Data extracted from a collection

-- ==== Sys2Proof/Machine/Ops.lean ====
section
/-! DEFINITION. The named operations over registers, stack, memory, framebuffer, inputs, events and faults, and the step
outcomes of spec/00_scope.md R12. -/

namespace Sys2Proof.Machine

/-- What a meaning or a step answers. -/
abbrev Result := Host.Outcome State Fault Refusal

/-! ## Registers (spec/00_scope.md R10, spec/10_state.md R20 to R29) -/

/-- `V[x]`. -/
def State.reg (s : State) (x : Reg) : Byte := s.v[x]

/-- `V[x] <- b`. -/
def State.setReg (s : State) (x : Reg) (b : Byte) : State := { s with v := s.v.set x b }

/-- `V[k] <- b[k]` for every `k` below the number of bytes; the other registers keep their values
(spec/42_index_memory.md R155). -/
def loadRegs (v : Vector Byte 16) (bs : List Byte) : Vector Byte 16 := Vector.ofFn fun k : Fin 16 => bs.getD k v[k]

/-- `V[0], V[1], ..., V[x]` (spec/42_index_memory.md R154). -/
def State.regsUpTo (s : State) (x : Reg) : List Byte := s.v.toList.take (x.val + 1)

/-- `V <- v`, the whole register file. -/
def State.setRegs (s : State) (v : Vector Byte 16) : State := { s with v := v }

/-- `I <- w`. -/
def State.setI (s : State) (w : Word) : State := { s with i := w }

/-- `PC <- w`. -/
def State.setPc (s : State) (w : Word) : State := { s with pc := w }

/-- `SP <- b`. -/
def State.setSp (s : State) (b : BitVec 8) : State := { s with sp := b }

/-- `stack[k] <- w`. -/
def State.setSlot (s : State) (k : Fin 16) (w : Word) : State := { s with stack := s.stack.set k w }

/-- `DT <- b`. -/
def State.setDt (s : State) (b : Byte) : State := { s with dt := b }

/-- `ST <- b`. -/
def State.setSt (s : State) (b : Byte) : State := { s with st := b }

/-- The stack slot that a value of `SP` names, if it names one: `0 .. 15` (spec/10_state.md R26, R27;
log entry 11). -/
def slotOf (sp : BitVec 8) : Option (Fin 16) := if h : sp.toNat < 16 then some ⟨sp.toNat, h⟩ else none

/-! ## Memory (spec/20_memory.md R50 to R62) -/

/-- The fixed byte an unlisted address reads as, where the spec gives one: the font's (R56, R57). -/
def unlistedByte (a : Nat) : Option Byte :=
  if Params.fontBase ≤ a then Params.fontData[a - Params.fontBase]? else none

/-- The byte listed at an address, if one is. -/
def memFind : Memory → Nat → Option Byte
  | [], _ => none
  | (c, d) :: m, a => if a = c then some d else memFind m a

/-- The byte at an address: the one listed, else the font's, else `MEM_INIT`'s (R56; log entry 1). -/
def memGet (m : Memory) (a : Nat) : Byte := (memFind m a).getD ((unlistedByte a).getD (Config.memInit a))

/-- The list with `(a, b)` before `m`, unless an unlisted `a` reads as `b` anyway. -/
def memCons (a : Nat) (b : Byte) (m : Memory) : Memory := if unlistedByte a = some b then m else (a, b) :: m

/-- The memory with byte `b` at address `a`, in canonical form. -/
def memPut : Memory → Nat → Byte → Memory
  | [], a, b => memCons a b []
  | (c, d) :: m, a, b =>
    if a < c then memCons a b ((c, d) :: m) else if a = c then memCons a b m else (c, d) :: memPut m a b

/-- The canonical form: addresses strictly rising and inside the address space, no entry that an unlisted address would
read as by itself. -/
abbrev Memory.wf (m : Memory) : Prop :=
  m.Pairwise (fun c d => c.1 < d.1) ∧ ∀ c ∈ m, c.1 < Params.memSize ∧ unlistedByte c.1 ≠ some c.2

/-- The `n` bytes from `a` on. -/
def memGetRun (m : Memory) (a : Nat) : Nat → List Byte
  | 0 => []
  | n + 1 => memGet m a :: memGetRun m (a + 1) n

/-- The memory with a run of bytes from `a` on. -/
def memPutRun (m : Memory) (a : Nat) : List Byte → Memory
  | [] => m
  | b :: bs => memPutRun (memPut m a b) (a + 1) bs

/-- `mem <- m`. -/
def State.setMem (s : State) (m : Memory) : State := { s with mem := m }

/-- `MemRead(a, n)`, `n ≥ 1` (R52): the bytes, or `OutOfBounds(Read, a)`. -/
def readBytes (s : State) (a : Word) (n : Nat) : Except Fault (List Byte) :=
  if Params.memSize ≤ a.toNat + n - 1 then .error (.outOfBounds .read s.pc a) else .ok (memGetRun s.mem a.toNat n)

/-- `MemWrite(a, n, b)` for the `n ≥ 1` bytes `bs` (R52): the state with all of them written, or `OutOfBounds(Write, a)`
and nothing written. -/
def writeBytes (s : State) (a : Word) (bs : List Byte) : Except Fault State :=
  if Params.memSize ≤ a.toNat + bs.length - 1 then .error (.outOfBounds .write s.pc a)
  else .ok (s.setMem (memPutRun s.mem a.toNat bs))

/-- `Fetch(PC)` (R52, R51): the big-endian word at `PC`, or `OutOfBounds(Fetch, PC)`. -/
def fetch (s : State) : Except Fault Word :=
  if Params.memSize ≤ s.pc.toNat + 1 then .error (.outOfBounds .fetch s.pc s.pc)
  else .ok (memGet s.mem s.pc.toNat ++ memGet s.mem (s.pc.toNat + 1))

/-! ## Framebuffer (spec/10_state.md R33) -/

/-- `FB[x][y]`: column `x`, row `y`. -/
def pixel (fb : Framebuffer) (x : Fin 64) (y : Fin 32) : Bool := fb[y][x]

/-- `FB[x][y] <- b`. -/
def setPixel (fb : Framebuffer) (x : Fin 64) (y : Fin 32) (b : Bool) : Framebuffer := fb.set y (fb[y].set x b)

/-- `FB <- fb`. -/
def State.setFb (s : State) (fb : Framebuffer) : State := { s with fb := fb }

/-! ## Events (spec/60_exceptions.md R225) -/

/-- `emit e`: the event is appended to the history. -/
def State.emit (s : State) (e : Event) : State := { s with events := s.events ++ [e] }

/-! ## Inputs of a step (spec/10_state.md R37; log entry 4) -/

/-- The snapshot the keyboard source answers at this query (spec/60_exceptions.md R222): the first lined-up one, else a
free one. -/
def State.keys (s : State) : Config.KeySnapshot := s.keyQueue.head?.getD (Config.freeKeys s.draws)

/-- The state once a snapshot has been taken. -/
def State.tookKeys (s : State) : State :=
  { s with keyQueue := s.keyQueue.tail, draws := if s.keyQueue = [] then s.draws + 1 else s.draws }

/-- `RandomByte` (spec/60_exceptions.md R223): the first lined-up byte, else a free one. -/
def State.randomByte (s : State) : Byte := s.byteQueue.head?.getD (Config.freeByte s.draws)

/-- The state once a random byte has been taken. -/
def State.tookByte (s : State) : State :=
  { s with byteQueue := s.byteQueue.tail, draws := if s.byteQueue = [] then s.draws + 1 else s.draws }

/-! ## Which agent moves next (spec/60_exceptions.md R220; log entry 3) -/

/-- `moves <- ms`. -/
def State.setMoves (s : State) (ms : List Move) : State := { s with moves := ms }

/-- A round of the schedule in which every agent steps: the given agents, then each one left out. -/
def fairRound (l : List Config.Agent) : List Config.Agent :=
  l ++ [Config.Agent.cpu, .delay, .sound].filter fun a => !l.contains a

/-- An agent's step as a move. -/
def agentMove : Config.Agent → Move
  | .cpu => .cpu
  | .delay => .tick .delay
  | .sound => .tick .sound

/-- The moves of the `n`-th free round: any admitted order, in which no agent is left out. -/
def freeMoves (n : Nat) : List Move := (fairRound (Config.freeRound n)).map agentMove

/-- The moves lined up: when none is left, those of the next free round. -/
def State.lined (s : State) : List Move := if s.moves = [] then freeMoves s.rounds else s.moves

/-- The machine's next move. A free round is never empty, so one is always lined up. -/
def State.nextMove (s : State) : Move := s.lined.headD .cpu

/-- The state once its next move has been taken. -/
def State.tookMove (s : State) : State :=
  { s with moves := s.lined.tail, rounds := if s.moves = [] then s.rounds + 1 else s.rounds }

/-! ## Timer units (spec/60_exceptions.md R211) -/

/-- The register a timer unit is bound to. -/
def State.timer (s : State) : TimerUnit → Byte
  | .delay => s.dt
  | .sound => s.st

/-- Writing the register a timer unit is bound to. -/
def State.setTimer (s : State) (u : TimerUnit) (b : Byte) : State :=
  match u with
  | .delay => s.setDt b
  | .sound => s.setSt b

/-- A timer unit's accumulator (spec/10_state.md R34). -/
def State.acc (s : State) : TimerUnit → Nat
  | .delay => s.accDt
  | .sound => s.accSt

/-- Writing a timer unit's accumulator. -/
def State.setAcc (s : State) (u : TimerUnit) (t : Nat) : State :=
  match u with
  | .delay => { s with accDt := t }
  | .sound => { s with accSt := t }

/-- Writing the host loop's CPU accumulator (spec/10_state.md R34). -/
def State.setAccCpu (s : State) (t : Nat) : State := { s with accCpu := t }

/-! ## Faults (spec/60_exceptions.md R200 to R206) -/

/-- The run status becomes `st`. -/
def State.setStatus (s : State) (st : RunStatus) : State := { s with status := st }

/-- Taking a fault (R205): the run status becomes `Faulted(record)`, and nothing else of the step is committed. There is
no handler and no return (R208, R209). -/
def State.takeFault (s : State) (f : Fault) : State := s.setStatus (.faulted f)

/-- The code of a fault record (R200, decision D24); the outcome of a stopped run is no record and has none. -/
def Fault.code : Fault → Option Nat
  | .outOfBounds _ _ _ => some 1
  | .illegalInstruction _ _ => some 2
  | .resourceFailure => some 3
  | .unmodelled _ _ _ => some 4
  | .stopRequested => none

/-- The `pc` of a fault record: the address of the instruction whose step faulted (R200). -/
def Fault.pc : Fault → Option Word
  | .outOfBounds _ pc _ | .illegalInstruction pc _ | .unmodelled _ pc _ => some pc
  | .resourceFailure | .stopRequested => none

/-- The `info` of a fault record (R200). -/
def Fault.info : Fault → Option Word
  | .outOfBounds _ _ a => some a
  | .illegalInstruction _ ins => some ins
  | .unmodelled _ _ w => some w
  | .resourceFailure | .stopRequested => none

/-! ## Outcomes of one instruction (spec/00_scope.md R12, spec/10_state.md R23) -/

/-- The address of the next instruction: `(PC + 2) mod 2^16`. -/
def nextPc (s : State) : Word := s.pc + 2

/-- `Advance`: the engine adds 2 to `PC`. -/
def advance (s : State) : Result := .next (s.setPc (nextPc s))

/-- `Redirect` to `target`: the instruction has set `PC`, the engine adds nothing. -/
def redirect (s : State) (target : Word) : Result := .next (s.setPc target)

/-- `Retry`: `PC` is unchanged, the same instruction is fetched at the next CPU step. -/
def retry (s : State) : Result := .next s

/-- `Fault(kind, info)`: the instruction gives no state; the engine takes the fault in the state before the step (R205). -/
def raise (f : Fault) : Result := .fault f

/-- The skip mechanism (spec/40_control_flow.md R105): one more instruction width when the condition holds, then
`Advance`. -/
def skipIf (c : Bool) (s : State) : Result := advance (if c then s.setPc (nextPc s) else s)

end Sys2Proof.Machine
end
...
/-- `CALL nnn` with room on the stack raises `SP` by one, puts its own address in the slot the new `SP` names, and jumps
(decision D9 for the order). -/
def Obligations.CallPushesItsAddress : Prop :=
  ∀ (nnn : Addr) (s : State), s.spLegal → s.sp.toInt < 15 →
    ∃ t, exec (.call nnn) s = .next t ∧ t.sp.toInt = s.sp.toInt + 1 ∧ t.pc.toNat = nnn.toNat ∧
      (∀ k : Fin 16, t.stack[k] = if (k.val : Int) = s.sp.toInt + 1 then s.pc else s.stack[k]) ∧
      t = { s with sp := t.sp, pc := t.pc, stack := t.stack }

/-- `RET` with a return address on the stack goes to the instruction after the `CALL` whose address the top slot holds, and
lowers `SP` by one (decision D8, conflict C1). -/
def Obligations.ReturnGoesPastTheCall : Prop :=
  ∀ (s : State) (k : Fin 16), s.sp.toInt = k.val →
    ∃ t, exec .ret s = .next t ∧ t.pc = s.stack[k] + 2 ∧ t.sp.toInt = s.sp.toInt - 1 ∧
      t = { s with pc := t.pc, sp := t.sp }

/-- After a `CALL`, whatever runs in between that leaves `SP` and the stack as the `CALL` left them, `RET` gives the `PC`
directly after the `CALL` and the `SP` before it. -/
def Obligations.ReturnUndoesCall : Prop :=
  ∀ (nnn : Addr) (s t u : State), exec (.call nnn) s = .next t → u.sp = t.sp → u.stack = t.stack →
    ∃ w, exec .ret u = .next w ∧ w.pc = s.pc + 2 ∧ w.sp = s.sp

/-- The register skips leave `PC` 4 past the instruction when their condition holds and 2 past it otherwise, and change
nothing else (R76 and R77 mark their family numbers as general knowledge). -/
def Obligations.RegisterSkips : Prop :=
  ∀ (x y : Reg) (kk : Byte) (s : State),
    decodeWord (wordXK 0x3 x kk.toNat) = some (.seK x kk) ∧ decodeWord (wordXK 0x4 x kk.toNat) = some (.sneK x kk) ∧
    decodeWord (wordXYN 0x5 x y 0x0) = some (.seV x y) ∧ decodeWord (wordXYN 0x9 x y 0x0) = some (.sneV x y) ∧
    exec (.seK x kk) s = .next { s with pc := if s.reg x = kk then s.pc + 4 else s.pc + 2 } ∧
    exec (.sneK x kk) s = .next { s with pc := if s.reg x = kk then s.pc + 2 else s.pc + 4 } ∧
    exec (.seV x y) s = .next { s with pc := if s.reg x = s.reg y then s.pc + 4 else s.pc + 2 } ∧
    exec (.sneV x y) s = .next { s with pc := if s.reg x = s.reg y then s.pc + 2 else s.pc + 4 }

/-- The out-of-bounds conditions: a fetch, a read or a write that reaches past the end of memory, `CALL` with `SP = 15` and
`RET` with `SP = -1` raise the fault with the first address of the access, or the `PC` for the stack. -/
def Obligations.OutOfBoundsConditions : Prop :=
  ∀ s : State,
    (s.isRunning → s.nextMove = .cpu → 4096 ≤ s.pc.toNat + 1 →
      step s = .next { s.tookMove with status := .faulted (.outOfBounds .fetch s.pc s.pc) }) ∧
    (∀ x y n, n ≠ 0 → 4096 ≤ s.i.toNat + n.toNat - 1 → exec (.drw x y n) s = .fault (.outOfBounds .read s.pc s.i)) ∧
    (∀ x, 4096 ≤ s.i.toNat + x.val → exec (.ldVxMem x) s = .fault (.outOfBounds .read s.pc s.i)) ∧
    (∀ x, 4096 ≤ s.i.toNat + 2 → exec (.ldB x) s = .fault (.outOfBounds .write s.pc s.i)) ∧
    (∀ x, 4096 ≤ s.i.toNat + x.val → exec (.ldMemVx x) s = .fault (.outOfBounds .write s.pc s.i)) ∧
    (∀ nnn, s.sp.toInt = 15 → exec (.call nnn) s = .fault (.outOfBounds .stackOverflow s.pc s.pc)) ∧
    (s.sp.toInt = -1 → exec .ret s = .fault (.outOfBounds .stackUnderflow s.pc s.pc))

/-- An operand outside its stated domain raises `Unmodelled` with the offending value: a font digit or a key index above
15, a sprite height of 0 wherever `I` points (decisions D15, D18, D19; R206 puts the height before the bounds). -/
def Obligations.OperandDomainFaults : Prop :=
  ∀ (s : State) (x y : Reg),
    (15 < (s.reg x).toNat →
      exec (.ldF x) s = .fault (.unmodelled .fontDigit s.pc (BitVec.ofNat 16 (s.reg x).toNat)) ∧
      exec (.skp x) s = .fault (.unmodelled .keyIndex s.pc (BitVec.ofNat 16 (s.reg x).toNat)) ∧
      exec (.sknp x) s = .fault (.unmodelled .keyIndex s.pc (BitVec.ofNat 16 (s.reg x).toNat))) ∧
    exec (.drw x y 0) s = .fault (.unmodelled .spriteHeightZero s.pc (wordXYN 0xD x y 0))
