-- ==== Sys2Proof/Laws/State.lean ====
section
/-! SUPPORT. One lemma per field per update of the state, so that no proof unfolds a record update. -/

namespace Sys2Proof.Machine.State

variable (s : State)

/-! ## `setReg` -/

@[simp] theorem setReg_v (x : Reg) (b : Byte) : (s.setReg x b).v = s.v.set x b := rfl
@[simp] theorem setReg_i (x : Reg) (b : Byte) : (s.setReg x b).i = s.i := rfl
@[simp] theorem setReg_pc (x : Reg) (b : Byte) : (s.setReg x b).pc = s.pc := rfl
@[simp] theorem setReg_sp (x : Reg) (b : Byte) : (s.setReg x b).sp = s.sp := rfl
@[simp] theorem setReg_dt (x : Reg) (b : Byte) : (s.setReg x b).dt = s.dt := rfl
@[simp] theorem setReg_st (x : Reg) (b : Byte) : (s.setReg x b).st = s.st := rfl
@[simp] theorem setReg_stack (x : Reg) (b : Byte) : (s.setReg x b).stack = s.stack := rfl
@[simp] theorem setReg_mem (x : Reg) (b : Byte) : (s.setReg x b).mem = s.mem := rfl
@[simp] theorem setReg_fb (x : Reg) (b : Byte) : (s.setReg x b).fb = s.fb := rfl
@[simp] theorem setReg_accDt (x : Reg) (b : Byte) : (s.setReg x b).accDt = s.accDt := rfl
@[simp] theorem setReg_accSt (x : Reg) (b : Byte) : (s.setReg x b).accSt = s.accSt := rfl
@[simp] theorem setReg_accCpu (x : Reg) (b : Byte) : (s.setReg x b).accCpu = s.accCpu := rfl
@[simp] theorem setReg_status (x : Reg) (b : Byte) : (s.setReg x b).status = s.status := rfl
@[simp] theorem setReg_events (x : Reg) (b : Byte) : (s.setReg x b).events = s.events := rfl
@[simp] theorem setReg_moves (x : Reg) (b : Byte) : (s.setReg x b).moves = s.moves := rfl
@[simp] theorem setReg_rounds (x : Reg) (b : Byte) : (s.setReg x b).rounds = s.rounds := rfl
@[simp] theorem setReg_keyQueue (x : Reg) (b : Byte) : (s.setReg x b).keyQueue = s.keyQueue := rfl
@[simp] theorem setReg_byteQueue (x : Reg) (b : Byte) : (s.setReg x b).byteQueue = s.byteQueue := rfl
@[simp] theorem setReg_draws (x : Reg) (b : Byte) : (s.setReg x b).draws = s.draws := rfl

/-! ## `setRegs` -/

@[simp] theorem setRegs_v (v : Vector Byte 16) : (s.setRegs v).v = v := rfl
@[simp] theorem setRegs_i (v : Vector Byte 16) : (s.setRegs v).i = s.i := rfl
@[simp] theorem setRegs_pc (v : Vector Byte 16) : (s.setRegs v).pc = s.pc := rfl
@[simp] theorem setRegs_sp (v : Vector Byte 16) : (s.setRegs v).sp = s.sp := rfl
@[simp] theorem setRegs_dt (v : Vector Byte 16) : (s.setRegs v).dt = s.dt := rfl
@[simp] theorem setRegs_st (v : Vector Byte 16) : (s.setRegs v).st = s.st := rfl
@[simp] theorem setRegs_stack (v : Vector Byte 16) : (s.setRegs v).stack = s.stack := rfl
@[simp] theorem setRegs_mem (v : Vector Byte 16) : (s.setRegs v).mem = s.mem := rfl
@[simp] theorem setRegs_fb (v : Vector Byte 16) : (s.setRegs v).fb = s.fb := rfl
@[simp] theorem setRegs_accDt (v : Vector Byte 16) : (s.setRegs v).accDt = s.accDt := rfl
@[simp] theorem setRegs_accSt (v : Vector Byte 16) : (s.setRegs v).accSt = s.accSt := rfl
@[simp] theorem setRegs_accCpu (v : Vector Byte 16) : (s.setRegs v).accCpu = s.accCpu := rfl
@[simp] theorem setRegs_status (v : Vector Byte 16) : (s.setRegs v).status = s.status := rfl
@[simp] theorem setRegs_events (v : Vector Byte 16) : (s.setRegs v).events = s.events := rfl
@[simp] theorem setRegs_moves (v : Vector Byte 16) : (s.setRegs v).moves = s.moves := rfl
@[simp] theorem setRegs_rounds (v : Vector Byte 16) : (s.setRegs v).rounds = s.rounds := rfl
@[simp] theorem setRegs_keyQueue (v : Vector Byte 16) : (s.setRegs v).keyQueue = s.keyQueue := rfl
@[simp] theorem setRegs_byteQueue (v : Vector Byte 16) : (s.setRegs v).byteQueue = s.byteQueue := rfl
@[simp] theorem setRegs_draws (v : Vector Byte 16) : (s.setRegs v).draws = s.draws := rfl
==
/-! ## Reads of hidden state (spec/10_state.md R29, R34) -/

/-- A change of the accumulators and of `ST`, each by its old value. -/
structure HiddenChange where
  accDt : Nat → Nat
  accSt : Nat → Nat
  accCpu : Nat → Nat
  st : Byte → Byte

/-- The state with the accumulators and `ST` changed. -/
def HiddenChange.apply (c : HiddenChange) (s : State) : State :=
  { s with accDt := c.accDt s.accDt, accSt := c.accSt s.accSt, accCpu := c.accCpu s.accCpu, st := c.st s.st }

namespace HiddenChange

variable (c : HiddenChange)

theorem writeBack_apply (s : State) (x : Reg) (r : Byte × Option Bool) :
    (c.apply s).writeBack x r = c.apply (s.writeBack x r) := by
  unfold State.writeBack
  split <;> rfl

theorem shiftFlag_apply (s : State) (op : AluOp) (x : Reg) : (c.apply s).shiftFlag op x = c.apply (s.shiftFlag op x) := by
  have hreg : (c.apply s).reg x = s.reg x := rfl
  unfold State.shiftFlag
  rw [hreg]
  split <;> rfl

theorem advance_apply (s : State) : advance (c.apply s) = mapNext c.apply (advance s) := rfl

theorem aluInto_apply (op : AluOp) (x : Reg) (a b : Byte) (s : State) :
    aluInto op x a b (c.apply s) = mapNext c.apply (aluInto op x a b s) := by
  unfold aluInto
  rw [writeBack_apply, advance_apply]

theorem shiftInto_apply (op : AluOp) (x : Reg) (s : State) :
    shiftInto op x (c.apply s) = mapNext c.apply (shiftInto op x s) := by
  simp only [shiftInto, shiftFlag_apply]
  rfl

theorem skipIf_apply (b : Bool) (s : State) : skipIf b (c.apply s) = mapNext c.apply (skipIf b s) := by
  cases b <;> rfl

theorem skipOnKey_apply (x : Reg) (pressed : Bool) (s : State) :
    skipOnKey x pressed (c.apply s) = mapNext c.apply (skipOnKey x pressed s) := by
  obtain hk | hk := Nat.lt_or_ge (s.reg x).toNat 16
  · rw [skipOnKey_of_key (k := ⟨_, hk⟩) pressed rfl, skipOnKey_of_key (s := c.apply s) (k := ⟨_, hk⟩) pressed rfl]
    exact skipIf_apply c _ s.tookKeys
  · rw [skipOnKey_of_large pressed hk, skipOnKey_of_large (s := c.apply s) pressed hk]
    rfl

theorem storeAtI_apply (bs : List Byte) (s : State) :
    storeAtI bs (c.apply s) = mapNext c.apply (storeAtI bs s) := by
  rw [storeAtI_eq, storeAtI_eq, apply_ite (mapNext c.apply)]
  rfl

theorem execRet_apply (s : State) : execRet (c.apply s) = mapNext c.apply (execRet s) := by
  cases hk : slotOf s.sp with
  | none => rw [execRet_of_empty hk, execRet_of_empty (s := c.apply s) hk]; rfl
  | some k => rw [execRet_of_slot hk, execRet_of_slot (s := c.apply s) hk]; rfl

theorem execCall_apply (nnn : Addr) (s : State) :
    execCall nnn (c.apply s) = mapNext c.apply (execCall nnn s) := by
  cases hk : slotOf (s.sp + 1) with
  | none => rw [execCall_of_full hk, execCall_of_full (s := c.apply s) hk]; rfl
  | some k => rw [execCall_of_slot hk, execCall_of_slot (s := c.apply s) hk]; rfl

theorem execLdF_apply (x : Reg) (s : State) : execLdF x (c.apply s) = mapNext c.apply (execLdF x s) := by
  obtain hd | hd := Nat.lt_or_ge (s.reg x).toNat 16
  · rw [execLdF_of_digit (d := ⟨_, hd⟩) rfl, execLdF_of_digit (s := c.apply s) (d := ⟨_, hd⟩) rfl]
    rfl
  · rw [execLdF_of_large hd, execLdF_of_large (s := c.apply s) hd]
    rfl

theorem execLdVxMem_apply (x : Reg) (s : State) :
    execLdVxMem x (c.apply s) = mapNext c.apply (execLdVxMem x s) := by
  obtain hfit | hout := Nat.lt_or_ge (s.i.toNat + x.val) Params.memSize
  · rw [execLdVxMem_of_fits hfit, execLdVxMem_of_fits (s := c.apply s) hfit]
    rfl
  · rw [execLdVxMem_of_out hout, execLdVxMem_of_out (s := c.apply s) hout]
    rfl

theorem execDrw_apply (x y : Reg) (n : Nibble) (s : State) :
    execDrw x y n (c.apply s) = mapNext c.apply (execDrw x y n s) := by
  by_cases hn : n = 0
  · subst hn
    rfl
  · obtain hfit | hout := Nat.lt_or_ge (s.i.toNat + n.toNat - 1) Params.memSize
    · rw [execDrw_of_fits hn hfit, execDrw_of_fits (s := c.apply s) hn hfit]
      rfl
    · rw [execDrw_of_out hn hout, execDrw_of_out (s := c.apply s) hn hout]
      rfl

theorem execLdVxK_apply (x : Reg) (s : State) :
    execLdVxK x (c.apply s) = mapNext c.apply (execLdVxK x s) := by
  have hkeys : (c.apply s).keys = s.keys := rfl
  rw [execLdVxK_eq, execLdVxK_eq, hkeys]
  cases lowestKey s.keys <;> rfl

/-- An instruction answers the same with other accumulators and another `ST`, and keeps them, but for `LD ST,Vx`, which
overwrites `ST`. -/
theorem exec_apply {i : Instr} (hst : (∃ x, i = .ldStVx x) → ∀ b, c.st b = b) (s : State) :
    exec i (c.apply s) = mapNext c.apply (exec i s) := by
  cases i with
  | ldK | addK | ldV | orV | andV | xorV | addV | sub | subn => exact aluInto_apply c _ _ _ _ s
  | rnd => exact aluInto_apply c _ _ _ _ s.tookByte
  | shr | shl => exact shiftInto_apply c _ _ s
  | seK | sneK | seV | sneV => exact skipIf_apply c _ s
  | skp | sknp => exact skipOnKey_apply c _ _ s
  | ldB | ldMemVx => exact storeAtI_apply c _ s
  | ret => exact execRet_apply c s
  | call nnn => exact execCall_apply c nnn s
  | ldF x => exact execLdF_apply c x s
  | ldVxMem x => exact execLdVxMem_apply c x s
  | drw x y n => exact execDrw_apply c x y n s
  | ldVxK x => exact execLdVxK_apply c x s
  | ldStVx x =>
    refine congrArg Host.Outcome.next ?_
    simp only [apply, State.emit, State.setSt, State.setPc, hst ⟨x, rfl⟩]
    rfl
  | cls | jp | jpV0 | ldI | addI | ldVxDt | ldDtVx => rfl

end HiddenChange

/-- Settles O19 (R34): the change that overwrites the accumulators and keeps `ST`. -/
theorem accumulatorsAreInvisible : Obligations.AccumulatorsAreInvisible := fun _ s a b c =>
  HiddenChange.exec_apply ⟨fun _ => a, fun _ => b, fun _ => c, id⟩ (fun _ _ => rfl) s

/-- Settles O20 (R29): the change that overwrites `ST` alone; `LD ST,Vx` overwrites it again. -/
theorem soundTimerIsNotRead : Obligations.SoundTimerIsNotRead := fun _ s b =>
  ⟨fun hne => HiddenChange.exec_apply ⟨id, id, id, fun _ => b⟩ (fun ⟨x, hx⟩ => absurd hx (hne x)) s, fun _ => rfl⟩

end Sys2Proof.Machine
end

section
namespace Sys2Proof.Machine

(WORK TO COMPLETE):
Search the records for the word "slotOf" and copy every line where it occurs.

(TASK ANSWER):
def slotOf (sp : BitVec 8) : Option (Fin 16) := if h : sp.toNat < 16 then some ⟨sp.toNat, h⟩ else none
  cases hk : slotOf s.sp with
  cases hk : slotOf (s.sp + 1) with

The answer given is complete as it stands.